Anyone who thinks opponents of Christian morality are not interested in forcing everyone to conform to their views need only glance at a motion filed in federal court in Mississippi reacting to a law which provides, of all things, exemptions on conscience grounds.
In their motion, this group of opponents asks the court to make sure that anyone “recusing himself or herself under Section 3(8) of HB 1523” be forced to “desist from issuing any marriage licenses to any other couples, including opposite-sex couples.”
In other words, Mississippi has provided a license to discriminate to just about anyone who wants one. Public accommodations can turn away gay couples with impunity. Even a hotel could refuse to provide a room to a gay couple. However, the focus of the motion is on Section 3(8) of HB 1523, which explicitly targets the rights of gay and lesbian couples to marry in Mississippi by permitting “any person employed or acting on behalf of the state government who has authority to authorize or license marriages” to “recuse” themselves from doing so for gay couples based on the above- described “sincerely held religious beliefs.”
Thus the license to discriminate has been extended to public servants. Some schmuck on the public payroll can decline to issue a marriage license to a gay couple simply because he doesn't like gay people. In effect, HB 1523 insults prior rulings from the same court which struck down Mississippi's same-sex marriage ban — a decision that was upheld by the Fifth Circuit Court of Appeals in 2015, prior to the Supreme Court's ruling in Obergefell.
The bottom line to all of this is that gay citizens are relegated to second-class status and do not enjoy equal protection under law. Far from it.

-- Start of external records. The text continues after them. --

-- ==== Sys2Proof/Laws/Ops.lean ====
section
/-! SUPPORT. What each shared operation can do, said once: addresses, MemRead, MemWrite, byte runs, the stack, the flag
writers and the fault entry. -/

namespace Sys2Proof.Machine

/-! ### Addresses -/

theorem ea_wrap (a : Nat) : ea .wrap a = .ok (a % 4096) := rfl

theorem ea_fault_of_le {a : Nat} (h : a ≤ 0xFFF) : ea .fault a = .ok a := by simp [ea, h]

/-- An effective address is inside the array. -/
theorem ea_lt {p : AddrPolicy} {a e : Nat} (h : ea p a = .ok e) : e < 4096 := by
  cases p <;> simp only [ea] at h
  · cases h; omega
  · split at h <;> cases h; omega

/-- An effective address is the exact address modulo 4096, under both policies. -/
theorem ea_eq_mod {p : AddrPolicy} {a e : Nat} (h : ea p a = .ok e) : e = a % 4096 := by
  cases p <;> simp only [ea] at h
  · cases h; rfl
  · split at h <;> cases h; omega

/-- The only address fault is ADDRESS_RANGE, above 0xFFF under P_ADDR_POLICY = `fault` (20_memory.md R67). -/
theorem ea_error {p : AddrPolicy} {a : Nat} {c : Fault} (h : ea p a = .error c) :
    c = .addressRange ∧ p = .fault ∧ 0xFFF < a := by
  cases p <;> simp only [ea] at h
  · cases h
  · split at h <;> cases h; exact ⟨rfl, rfl, by omega⟩

/-- The exact condition under which an address is accepted. -/
theorem ea_ok {p : AddrPolicy} {a : Nat} (h : p = .wrap ∨ a ≤ 0xFFF) : ea p a = .ok (a % 4096) := by
  cases p
  · rfl
  · have ha : a ≤ 0xFFF := by simpa using h
    rw [ea_fault_of_le ha, Nat.mod_eq_of_lt (by omega)]

/-! ### MemRead -/

theorem State.memRead_of_ea {s : State} {a e : Nat} (h : ea s.params.addrPolicy a = .ok e) :
    s.memRead a = .ok (s.byteAt e) := by simp [State.memRead, h]

theorem State.memRead_ok {s : State} {a : Nat} (h : s.params.addrPolicy = .wrap ∨ a ≤ 0xFFF) :
    s.memRead a = .ok (s.byteAt (a % 4096)) := State.memRead_of_ea (ea_ok h)

theorem State.memRead_error {s : State} {a : Nat} {c : Fault} (h : s.memRead a = .error c) :
    c = .addressRange ∧ s.params.addrPolicy = .fault ∧ 0xFFF < a := by
  unfold State.memRead at h
  split at h
  · cases h
  · rename_i h'; cases h; exact ea_error h'

/-- A read that faults: the address exceeds 0xFFF under `fault`. -/
theorem State.memRead_fault {s : State} {a : Nat} (hp : s.params.addrPolicy = .fault) (ha : 0xFFF < a) :
    s.memRead a = .error .addressRange := by
  have : ¬ a ≤ 0xFFF := by omega
  simp [State.memRead, hp, ea, this]

/-- Two states with the same memory, font and address policy read alike. -/
theorem State.memRead_congr {s t : State} (hp : t.params = s.params) (hm : t.mem = s.mem) (a : Nat) :
    t.memRead a = s.memRead a := by simp [State.memRead, State.byteAt, hp, hm]

/-- A run of bytes whose addresses are accepted is read in order. -/
theorem State.readBytes_ok {s : State} {a n : Nat} (h : s.params.addrPolicy = .wrap ∨ n = 0 ∨ a + n ≤ 0x1000) :
    s.readBytes a n = .ok ((List.range n).map fun k => s.byteAt ((a + k) % 4096)) := by
  induction n generalizing a with
  | zero => rfl
  | succ n ih =>
    rw [State.readBytes, State.memRead_ok (h.imp id fun h => by omega), ih (h.imp id fun h => by omega),
      List.range_succ_eq_map]
    simp [Function.comp_def, Nat.add_right_comm, Nat.add_assoc]

/-- A run of bytes with an address out of range faults with ADDRESS_RANGE. -/
theorem State.readBytes_fault {s : State} {a n : Nat} (hp : s.params.addrPolicy = .fault) (hn : 0 < n)
    (ha : 0x1000 < a + n) : s.readBytes a n = .error .addressRange := by
  induction n generalizing a with
  | zero => omega
  | succ n ih =>
    rw [State.readBytes]
    by_cases h : a ≤ 0xFFF
    · rw [State.memRead_ok (.inr h), ih (by omega) (by omega)]
    · rw [State.memRead_fault hp (by omega)]

/-! ### MemWrite -/

/-- A write either drops its byte in the reserved region, or stores it at an address of the array that may be
written. -/
theorem State.memWrite_cases {s t : State} {a : Nat} {x : Byte} (h : s.memWrite a x = .ok t) :
    (t = s ∧ s.params.reservedWrite = .ignore ∧ a % 4096 < 0x200) ∨
    (t = s.setByte (a % 4096) x ∧ (0x200 ≤ a % 4096 ∨ s.params.reservedWrite = .write)) := by
  unfold State.memWrite at h
  split at h
  · cases h
  · rename_i e he
    rw [ea_eq_mod he] at h
    split at h
    · cases h; exact .inr ⟨rfl, .inl ‹_›⟩
    · split at h <;> cases h
      · exact .inl ⟨rfl, ‹_›, by omega⟩
      · exact .inr ⟨rfl, .inr ‹_›⟩

/-- The write of an accepted address outside the reserved region, or where the region does not fault. -/
theorem State.memWrite_ok {s : State} {a : Nat} (x : Byte) (ha : s.params.addrPolicy = .wrap ∨ a ≤ 0xFFF)
    (hr : s.params.reservedWrite ≠ .fault ∨ 0x200 ≤ a % 4096) :
    s.memWrite a x = .ok (if 0x200 ≤ a % 4096 ∨ s.params.reservedWrite = .write
      then s.setByte (a % 4096) x else s) := by
  rw [State.memWrite, ea_ok ha]
  by_cases h : 0x200 ≤ a % 4096
  · simp [h]
  · simp only [h, if_false, false_or]
    cases hw : s.params.reservedWrite <;> simp_all

theorem State.memWrite_addressRange {s : State} {a : Nat} (x : Byte) (hp : s.params.addrPolicy = .fault)
    (ha : 0xFFF < a) : s.memWrite a x = .error .addressRange := by
  have : ¬ a ≤ 0xFFF := by omega
  simp [State.memWrite, hp, ea, this]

What the motion requests of the court (paraphrased):
- The State of Mississippi must stop interfering with the constitutional rights of gay couples wishing to marry and;
- Should an employee of the state recuse himself or herself from issuing marriage licenses to gay couples then they must file a plan with the court insuring that the constitutional rights of gay couples will not be impeded and;
- Recusal notices will be prominently displayed on the state's website and;
- In order to treat people equally then someone recusing themselves from issuing a marriage license to a same-sex couple will cease to issue marriage licenses to any couple.